BEGIN Provided information

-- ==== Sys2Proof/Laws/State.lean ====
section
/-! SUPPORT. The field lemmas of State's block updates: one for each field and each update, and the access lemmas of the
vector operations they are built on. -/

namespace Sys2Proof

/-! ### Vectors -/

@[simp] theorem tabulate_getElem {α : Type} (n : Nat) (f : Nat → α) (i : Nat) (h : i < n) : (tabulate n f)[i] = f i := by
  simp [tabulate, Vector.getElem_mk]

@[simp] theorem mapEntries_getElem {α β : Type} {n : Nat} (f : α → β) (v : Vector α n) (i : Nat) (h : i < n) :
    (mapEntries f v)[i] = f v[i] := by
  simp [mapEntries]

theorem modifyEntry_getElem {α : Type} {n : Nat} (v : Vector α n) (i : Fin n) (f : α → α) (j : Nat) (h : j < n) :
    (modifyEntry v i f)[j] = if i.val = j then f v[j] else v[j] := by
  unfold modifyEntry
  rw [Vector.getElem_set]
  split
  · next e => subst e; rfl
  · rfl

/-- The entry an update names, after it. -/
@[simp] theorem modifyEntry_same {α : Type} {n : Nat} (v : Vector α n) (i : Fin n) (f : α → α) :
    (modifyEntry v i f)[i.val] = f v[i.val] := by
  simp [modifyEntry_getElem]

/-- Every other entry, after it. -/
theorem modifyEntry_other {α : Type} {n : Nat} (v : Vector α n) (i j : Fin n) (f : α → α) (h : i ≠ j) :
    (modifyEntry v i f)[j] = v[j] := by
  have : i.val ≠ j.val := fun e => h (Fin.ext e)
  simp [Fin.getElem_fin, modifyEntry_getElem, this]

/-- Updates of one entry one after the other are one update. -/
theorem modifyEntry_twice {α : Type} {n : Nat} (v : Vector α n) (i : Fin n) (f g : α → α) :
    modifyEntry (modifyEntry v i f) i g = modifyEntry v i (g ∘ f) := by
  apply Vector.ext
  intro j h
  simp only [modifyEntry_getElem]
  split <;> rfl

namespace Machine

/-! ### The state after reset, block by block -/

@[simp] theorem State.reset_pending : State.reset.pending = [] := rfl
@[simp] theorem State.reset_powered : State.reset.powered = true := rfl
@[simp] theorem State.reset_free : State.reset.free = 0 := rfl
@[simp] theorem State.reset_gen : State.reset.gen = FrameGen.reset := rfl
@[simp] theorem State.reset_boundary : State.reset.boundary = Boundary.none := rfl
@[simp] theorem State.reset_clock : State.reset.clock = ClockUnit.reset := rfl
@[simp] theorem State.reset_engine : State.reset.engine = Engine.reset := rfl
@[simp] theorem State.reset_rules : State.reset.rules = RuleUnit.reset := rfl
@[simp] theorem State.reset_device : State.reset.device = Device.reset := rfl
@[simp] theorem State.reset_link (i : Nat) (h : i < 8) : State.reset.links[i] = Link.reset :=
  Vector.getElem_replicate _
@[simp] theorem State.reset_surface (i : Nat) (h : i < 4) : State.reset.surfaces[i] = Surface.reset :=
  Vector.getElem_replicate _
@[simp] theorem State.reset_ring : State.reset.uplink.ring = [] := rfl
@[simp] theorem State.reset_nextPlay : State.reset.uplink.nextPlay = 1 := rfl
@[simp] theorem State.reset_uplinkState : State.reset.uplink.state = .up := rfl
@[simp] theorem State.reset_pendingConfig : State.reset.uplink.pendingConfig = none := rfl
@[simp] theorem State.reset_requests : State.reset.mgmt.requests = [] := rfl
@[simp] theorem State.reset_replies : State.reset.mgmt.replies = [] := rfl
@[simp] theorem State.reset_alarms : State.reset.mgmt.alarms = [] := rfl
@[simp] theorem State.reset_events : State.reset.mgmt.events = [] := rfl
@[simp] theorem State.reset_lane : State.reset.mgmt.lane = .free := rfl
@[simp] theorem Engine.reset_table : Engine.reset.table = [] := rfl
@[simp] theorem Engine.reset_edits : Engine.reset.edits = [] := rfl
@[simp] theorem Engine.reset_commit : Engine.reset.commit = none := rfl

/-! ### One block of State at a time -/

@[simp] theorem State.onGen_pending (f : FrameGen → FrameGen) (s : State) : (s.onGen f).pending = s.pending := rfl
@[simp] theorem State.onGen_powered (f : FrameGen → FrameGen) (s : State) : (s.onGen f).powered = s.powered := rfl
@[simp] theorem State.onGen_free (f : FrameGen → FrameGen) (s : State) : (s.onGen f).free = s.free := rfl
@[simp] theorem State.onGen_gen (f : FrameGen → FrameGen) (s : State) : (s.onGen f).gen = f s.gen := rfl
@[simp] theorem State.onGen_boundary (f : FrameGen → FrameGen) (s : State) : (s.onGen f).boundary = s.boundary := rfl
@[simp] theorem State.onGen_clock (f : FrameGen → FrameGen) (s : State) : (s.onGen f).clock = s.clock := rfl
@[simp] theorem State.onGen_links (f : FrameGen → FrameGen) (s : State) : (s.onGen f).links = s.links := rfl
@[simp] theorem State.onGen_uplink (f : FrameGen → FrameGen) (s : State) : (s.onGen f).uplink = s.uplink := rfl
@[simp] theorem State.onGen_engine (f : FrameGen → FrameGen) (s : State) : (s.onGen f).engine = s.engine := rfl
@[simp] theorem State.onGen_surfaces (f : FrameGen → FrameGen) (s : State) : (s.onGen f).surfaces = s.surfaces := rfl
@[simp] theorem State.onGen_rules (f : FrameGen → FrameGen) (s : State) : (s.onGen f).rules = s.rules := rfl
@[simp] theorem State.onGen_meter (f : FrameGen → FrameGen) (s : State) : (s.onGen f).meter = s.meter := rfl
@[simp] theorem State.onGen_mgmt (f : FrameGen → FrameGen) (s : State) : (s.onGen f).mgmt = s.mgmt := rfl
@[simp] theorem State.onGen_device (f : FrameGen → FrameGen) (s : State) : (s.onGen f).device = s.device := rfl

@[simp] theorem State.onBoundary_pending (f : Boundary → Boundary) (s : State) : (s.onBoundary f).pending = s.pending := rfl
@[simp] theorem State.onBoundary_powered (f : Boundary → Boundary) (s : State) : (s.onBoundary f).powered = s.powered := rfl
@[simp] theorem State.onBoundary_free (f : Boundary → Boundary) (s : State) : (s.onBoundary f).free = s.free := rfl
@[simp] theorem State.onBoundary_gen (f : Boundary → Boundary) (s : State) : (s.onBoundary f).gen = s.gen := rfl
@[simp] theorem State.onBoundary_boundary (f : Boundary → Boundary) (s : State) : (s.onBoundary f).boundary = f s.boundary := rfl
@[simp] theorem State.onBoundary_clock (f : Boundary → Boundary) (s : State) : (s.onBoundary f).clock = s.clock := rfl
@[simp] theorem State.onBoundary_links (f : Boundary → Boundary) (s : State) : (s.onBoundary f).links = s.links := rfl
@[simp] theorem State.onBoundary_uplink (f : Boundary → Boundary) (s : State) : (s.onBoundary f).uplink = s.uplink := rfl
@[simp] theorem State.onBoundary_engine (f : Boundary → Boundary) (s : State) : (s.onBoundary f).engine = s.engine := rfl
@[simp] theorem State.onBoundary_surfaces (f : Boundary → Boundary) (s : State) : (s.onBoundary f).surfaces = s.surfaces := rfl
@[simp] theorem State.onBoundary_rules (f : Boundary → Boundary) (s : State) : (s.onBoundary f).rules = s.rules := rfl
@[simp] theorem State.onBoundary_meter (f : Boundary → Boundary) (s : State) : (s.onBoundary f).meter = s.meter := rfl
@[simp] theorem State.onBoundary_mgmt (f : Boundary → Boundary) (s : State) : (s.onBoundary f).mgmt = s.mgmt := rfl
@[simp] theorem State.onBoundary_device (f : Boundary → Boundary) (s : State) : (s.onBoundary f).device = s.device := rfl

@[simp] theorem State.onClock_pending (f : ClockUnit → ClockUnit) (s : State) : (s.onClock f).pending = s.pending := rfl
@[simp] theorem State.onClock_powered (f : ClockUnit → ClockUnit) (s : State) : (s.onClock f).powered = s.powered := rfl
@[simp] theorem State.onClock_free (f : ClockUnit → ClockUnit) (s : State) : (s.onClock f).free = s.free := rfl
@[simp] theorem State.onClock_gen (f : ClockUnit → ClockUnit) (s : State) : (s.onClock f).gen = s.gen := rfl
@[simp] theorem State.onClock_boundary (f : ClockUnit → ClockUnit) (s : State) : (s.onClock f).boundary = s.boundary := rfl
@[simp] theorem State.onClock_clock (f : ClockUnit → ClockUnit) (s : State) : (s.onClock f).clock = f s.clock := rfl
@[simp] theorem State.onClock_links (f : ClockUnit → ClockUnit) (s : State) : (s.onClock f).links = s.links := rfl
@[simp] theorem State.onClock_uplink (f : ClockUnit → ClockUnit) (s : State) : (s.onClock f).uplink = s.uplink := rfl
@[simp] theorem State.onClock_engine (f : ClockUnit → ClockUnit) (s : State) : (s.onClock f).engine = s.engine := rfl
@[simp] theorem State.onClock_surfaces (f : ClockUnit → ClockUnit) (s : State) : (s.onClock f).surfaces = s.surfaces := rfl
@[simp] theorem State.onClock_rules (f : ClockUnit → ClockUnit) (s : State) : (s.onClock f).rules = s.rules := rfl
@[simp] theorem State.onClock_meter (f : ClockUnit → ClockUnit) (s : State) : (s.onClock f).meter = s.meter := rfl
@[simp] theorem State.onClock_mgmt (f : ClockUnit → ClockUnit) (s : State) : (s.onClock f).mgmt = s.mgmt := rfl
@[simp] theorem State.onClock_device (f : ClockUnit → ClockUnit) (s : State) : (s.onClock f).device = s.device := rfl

END Provided information
BEGIN Provided information

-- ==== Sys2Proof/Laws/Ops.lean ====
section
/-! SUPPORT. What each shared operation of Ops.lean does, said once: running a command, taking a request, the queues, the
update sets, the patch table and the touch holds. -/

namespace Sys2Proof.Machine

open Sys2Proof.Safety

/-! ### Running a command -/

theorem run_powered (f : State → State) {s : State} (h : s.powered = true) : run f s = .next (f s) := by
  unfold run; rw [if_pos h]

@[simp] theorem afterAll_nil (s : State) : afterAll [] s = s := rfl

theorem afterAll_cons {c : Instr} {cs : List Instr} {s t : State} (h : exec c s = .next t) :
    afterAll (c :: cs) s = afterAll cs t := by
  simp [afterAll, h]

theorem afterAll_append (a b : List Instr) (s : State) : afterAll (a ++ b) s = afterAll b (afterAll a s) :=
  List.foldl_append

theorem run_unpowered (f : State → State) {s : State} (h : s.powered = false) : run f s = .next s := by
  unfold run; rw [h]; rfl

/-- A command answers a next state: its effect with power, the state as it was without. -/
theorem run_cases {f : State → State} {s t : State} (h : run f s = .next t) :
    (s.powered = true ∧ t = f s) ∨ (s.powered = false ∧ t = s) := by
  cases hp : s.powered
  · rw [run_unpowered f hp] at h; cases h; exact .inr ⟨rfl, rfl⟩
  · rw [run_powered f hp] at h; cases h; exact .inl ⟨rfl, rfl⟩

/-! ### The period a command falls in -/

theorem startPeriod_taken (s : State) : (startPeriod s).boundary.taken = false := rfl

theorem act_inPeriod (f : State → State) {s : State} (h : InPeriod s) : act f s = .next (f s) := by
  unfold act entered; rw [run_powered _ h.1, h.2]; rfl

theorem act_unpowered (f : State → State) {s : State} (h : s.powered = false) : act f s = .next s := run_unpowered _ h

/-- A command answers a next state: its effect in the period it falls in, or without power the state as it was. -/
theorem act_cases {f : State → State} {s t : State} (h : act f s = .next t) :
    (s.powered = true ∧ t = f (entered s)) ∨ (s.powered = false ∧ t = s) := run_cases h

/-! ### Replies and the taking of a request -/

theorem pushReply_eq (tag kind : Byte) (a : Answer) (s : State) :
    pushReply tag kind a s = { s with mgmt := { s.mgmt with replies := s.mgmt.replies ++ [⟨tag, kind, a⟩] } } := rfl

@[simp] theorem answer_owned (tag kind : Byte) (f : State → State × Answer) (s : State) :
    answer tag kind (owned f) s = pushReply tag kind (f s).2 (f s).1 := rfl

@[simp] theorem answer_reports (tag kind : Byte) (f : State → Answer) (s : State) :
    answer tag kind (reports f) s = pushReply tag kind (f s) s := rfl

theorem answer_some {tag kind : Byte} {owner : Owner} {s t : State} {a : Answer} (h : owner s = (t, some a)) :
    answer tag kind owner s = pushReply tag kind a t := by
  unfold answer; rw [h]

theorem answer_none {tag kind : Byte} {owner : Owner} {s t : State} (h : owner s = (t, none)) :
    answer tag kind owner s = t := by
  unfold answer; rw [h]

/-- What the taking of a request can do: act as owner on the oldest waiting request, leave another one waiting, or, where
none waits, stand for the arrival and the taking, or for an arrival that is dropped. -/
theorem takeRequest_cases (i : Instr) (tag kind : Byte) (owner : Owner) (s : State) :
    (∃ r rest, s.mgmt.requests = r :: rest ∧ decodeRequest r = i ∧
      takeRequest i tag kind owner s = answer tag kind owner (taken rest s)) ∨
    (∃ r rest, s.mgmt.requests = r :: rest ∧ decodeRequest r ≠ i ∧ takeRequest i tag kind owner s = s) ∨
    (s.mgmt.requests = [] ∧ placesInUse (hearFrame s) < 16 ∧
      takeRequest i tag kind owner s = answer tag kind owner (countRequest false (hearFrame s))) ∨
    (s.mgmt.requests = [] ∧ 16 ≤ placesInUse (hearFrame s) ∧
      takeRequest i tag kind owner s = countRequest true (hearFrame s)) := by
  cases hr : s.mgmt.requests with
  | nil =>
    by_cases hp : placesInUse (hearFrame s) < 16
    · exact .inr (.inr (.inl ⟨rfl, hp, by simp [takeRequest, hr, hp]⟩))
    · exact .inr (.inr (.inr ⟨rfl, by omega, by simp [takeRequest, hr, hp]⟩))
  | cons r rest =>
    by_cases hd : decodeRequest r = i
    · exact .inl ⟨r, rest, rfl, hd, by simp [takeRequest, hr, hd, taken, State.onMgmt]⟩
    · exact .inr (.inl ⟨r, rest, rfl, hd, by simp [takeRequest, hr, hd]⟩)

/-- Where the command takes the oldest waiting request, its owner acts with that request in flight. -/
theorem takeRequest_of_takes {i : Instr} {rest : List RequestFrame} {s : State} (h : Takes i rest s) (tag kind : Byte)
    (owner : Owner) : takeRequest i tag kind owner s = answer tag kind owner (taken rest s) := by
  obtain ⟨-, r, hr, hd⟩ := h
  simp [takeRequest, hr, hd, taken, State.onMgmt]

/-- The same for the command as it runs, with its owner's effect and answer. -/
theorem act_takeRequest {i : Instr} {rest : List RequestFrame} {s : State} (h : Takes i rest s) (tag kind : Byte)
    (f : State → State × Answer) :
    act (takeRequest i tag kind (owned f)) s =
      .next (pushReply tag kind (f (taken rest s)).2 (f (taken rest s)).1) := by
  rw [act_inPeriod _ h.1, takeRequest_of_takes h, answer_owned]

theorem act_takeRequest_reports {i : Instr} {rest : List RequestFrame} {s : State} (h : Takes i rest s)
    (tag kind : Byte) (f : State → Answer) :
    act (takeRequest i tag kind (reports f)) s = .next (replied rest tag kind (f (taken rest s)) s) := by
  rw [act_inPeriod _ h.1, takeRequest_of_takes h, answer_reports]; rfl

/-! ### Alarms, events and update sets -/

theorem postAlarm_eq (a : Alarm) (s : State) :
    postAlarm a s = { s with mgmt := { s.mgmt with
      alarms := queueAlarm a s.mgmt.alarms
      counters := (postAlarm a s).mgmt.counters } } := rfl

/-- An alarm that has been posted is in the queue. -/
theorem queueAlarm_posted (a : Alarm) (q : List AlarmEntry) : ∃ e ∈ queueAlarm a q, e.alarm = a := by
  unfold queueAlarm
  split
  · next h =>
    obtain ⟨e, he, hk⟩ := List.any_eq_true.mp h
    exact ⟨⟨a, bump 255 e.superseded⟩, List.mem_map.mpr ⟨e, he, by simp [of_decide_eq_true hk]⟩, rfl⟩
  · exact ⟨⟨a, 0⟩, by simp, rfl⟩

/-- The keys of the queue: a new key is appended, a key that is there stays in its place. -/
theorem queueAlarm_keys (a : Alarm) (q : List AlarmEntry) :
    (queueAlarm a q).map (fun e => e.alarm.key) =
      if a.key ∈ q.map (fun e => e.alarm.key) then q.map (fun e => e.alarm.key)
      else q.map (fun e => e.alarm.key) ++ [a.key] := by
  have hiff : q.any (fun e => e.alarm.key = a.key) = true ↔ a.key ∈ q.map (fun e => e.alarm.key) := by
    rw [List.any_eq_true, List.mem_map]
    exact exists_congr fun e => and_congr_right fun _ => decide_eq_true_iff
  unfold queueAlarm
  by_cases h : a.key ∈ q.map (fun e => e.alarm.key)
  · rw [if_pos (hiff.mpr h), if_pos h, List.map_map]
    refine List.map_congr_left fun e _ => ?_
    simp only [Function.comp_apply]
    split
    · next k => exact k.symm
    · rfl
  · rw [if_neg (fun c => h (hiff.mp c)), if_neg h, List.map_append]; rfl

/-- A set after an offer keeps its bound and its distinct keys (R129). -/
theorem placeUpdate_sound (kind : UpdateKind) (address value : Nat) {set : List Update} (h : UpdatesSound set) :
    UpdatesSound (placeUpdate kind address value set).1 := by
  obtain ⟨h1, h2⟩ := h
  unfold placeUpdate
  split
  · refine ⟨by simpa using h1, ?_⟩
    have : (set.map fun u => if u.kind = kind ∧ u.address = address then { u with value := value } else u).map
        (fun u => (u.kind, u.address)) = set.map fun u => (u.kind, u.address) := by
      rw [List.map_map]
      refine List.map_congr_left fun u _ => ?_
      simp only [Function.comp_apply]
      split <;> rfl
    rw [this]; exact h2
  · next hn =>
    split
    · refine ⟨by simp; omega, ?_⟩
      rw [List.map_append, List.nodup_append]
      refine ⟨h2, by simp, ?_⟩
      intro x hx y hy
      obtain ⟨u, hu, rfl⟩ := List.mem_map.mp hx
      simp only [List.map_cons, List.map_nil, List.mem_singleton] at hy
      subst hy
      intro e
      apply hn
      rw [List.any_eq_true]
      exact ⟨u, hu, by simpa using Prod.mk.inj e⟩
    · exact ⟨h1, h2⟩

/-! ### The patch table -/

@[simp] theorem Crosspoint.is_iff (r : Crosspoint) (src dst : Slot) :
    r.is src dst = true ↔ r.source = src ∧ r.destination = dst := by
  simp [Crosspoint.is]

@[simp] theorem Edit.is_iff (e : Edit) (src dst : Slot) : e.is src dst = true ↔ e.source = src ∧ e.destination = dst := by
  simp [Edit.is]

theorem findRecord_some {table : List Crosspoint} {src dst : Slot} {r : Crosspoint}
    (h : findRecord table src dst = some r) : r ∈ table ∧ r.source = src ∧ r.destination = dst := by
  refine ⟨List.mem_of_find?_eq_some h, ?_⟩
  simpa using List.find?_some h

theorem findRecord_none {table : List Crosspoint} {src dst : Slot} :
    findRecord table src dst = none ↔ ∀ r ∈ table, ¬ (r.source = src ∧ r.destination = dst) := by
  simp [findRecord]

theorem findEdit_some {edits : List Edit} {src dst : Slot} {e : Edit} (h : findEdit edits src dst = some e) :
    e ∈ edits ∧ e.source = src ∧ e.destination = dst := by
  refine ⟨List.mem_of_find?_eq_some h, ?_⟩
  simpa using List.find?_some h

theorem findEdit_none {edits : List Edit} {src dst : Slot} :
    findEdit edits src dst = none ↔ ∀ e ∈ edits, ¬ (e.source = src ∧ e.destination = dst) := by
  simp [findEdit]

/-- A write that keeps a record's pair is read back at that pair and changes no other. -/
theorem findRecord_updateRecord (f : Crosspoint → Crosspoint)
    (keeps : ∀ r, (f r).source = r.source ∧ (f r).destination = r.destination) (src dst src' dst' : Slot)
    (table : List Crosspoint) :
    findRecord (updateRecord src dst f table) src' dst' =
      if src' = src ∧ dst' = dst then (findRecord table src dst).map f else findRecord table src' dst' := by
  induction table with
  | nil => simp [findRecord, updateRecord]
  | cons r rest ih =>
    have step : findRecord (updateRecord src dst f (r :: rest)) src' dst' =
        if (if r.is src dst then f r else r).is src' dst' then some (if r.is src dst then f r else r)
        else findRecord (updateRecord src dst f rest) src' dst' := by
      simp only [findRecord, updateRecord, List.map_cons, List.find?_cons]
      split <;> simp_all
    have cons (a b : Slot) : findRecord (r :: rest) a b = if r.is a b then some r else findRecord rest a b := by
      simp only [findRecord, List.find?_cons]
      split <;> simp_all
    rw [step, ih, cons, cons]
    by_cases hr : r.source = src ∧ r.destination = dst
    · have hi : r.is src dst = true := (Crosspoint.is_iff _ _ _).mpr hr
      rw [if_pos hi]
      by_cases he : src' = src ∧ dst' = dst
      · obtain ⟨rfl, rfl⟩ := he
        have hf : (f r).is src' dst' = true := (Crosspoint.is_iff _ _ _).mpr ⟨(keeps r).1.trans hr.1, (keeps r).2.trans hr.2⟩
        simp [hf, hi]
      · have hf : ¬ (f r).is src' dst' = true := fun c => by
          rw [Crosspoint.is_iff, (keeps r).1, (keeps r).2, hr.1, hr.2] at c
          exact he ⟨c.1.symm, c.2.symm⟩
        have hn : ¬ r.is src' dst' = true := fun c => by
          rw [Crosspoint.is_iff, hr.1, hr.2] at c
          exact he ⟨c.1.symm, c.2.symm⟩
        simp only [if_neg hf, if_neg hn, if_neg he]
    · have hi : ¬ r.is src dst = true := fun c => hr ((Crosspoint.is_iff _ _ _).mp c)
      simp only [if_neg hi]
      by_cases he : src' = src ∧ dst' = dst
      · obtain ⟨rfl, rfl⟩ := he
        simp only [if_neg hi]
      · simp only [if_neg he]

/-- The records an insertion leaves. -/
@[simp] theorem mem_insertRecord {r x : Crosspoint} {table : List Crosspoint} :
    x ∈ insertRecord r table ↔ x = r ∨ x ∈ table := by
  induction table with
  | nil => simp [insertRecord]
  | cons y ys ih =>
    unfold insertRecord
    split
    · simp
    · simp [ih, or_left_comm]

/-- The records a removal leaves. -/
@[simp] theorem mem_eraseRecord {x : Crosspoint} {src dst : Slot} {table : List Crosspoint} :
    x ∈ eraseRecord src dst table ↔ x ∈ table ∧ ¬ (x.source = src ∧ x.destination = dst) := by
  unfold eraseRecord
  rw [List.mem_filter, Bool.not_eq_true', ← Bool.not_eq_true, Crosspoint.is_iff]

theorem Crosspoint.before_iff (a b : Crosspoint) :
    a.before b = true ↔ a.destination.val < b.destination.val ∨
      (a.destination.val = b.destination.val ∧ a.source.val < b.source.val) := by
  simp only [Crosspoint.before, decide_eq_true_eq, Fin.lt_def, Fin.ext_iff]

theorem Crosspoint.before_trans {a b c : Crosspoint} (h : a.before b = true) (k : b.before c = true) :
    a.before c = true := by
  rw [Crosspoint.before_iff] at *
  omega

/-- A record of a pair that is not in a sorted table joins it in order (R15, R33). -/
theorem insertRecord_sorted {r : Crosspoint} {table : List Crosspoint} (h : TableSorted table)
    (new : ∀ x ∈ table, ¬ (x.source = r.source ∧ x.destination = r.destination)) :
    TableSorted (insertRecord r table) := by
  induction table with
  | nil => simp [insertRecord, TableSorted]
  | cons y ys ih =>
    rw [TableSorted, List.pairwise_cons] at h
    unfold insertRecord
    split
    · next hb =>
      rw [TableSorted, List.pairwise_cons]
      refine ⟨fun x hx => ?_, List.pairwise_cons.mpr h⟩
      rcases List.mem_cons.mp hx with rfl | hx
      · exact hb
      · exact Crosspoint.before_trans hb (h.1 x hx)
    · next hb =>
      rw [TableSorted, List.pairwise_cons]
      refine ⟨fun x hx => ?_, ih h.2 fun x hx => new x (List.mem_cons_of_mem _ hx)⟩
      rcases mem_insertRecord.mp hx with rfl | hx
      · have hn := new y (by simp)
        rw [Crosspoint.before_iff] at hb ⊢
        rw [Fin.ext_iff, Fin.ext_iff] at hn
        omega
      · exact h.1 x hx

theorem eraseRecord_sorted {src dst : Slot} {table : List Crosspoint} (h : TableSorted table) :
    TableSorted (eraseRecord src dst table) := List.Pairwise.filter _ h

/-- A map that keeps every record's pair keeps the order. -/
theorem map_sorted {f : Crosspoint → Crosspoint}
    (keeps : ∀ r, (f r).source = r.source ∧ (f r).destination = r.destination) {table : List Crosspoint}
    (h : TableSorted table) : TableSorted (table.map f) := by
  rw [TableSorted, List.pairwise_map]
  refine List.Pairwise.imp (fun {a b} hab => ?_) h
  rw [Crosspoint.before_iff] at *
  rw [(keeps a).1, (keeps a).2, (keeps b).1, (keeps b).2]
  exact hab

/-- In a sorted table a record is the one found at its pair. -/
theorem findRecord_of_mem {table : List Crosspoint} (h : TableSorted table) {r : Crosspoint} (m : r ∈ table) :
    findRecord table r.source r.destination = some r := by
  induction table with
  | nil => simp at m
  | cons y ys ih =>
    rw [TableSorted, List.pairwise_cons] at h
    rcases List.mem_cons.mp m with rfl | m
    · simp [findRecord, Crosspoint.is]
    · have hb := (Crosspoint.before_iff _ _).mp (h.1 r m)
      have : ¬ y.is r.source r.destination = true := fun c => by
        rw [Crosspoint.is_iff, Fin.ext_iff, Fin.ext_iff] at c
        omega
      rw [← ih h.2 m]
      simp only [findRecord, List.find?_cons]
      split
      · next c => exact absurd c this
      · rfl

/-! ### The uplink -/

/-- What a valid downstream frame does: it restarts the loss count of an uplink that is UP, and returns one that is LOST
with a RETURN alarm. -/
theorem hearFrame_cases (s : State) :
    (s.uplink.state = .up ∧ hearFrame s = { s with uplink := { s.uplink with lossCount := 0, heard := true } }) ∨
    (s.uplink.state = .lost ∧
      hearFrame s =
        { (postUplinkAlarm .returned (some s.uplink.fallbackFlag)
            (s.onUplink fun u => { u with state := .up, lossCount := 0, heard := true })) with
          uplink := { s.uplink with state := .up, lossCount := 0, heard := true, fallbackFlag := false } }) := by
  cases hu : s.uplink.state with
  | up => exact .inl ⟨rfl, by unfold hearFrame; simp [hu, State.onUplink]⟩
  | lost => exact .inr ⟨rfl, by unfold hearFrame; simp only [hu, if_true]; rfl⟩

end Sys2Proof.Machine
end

END Provided information

What the task requires — Scan the records above for the string "falls", then copy each line where it turns up.

Exercise response —
/-! ### The period a command falls in -/
/-- A command answers a next state: its effect in the period it falls in, or without power the state as it was. -/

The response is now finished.